*** Material for the task
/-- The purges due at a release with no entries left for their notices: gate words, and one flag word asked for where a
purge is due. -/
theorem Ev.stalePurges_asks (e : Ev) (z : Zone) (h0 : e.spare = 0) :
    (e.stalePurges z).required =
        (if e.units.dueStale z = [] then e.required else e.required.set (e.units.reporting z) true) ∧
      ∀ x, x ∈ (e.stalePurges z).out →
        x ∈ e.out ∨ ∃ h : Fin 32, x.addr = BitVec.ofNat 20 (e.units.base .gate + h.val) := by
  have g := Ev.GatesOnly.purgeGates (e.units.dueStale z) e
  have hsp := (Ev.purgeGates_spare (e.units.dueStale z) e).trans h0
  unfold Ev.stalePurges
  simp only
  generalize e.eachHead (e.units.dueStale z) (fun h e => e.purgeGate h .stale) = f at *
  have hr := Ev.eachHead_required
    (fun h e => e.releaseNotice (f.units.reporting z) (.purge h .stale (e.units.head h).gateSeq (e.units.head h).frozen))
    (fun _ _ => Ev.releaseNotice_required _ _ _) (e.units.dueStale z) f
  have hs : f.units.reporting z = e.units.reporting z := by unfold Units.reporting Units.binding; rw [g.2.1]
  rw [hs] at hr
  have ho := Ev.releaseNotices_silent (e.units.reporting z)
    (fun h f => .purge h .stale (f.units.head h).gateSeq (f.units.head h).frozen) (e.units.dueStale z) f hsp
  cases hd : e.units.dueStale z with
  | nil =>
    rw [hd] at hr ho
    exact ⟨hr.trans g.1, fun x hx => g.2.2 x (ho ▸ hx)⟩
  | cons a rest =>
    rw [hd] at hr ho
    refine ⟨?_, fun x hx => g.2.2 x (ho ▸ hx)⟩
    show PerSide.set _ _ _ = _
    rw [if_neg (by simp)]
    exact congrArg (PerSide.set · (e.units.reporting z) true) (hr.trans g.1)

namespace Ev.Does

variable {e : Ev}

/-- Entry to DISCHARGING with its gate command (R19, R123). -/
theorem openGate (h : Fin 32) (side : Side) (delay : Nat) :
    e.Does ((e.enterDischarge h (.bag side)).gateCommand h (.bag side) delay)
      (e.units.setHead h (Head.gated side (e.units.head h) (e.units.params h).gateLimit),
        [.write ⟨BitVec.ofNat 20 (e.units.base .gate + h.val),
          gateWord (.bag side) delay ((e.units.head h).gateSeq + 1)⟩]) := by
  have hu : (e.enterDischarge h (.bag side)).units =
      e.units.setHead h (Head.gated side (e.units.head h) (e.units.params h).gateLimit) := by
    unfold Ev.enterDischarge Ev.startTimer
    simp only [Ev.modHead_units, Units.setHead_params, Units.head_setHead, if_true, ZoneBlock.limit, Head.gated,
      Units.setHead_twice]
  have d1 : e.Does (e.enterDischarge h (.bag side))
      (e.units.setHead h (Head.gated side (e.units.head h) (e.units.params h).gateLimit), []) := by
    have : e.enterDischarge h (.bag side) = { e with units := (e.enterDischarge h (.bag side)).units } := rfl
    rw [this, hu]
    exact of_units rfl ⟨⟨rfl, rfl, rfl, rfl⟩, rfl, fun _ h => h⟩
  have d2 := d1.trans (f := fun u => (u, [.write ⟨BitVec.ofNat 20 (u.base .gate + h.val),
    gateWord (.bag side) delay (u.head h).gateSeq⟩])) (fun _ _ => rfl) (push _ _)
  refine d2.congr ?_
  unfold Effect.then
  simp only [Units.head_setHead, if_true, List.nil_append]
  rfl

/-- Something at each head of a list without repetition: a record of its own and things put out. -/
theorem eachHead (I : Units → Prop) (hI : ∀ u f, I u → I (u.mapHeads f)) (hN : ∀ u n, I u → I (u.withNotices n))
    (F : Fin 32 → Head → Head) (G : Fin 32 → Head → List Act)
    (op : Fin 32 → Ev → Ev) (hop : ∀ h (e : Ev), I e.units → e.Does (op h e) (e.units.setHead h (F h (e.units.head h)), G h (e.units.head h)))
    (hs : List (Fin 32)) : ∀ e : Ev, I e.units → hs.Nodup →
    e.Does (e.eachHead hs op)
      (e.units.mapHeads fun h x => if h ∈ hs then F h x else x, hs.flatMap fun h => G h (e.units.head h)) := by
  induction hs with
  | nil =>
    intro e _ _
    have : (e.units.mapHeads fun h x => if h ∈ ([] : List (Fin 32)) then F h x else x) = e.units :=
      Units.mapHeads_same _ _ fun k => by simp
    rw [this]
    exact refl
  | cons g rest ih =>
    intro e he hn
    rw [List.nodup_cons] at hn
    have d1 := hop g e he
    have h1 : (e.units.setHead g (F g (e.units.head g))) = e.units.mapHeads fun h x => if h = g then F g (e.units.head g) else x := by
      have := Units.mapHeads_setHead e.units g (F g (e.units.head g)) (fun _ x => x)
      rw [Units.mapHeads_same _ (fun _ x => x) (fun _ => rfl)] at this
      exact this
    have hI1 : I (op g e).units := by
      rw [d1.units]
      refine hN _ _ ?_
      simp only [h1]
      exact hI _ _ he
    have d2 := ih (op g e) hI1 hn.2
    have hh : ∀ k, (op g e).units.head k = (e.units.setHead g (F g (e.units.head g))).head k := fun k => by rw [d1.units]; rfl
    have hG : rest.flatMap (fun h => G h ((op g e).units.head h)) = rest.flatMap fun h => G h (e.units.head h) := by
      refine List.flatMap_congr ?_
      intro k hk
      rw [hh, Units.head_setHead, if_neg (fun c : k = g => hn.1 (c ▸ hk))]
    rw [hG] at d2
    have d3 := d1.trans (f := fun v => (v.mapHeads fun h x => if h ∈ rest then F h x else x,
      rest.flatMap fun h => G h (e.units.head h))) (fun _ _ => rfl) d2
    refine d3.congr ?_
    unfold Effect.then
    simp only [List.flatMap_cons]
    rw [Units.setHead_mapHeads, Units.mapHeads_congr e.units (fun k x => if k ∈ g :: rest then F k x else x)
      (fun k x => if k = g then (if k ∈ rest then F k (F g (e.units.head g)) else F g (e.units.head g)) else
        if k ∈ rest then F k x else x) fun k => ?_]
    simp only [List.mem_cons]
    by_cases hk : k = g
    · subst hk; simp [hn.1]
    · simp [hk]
******
--- Your assignment ---
All lines with the word "PerSide" need to be copied from the data above.

--- Answer space ---
    show PerSide.set _ _ _ = _
    exact congrArg (PerSide.set · (e.units.reporting z) true) (hr.trans g.1)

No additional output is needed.